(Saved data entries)
-- ==== Sys2Proof/Certificates/Slice0/Obligations.lean ====
section
/-! DEFINITION. The statements for the provers. A clause `Runs c s changed post` says that the command `c` answers a next
state in which `post` holds and which differs from `s` in the parts `changed` only. -/

open Sys2Proof Sys2Proof.Machine

/-! ## Supplies and detectors -/

/-- R75, R77: the vigil rail in its window, its switch, and the loss of both of its sources.
R74, R81, R82: what VBAT does shows in its two bits only, and no detector of it takes the core to VIGIL. -/
def Obligations.VigilRailAndVbat : Prop :=
  (∀ (s : State) (src : VigilSource), s.mode = .unpowered →
    Runs (.vigilWindowReached src) s [.mode, .vig] fun t =>
      t.mode = .vigil ∧ t.vig.source = src ∧ t.vig.intact = false ∧ t.vig.anchorOk = false ∧ t.vig.buffer = []
        ∧ t.vig.causes = [] ∧ t.vig.record = none ∧ t.vig.latched = 0 ∧ t.vig.armed = 0) ∧
  (∀ (s : State) (dst : VigilSource), s.mode ≠ .unpowered →
    Runs (.vigilSupplySwitch dst) s [.vig] fun t => t.vig = { s.vig with source := dst }) ∧
  (∀ s : State, s.still →
    Runs .totalPowerLoss s (.vig :: coreParts) fun t =>
      t.mode = .unpowered ∧ t.vig.intact = false ∧ t.vig.anchorOk = false ∧ t.vig.buffer = [] ∧ t.vig.causes = []
        ∧ t.vig.record = none ∧ t.vig.latched = 0) ∧
  (∀ s : State, s.mode ≠ .unpowered →
    Runs .vbatLowDetect s [.vig] fun t => t.vig = { s.vig with vbatLow := true }) ∧
  (∀ s : State, s.mode ≠ .unpowered →
    Runs .vbatLowClear s [.vig] fun t => t.vig = { s.vig with vbatLow := false }) ∧
  (∀ (s : State) (b : Bool), s.mode ≠ .unpowered →
    Runs (.vbatPresentChange b) s [.vig] fun t => t.vig = { s.vig with vbatPresent := b })

/-- R47, R81, R83–R85: a detector that fires in a powered mode is recorded after those that fired before it, asserts the
guard-force line and takes the block to VIGIL; a core-voltage excursion of 10 ns always does.
The clauses keep to the model's readings where the spec leaves them open (assumption log 49). -/
def Obligations.DetectorsEnterVigil : Prop :=
  (∀ s : State, s.powered = true → s.still →
    Runs .mainSupplyLoss s (.vig :: coreParts) fun t =>
      t.mode = .vigil ∧ t.vig = { s.vig with fired := insertNew s.vig.fired 1, lastMode := s.mode.lastCode, force := true }
        ∧ t.fab.enabled = 0) ∧
  (∀ (s : State) (ns : Nat), s.powered = true → s.still → 10 ≤ ns →
    Runs (.coreVoltageExcursion ns) s (.vig :: coreParts) fun t =>
      t.mode = .vigil ∧ t.vig = { s.vig with fired := insertNew s.vig.fired 2, lastMode := s.mode.lastCode, force := true }
        ∧ t.fab.enabled = 0) ∧
  (∀ s : State, s.powered = true → s.still →
    Runs .coreclkLoss s (.vig :: coreParts) fun t =>
      t.mode = .vigil ∧ t.vig = { s.vig with fired := insertNew s.vig.fired 3, lastMode := s.mode.lastCode, force := true }
        ∧ t.fab.enabled = 0)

■ **How to complete this task**:
All lines from the one with "(∀ (s : State) (ns" through the final line above are to be quoted exactly; quote no other line.

■ **Answer space**:
  (∀ (s : State) (ns : Nat), s.powered = true → s.still → 10 ≤ ns →
    Runs (.coreVoltageExcursion ns) s (.vig :: coreParts) fun t =>
      t.mode = .vigil ∧ t.vig = { s.vig with fired := insertNew s.vig.fired 2, lastMode := s.mode.lastCode, force := true }
        ∧ t.fab.enabled = 0) ∧
  (∀ s : State, s.powered = true → s.still →
    Runs .coreclkLoss s (.vig :: coreParts) fun t =>
      t.mode = .vigil ∧ t.vig = { s.vig with fired := insertNew s.vig.fired 3, lastMode := s.mode.lastCode, force := true }
        ∧ t.fab.enabled = 0)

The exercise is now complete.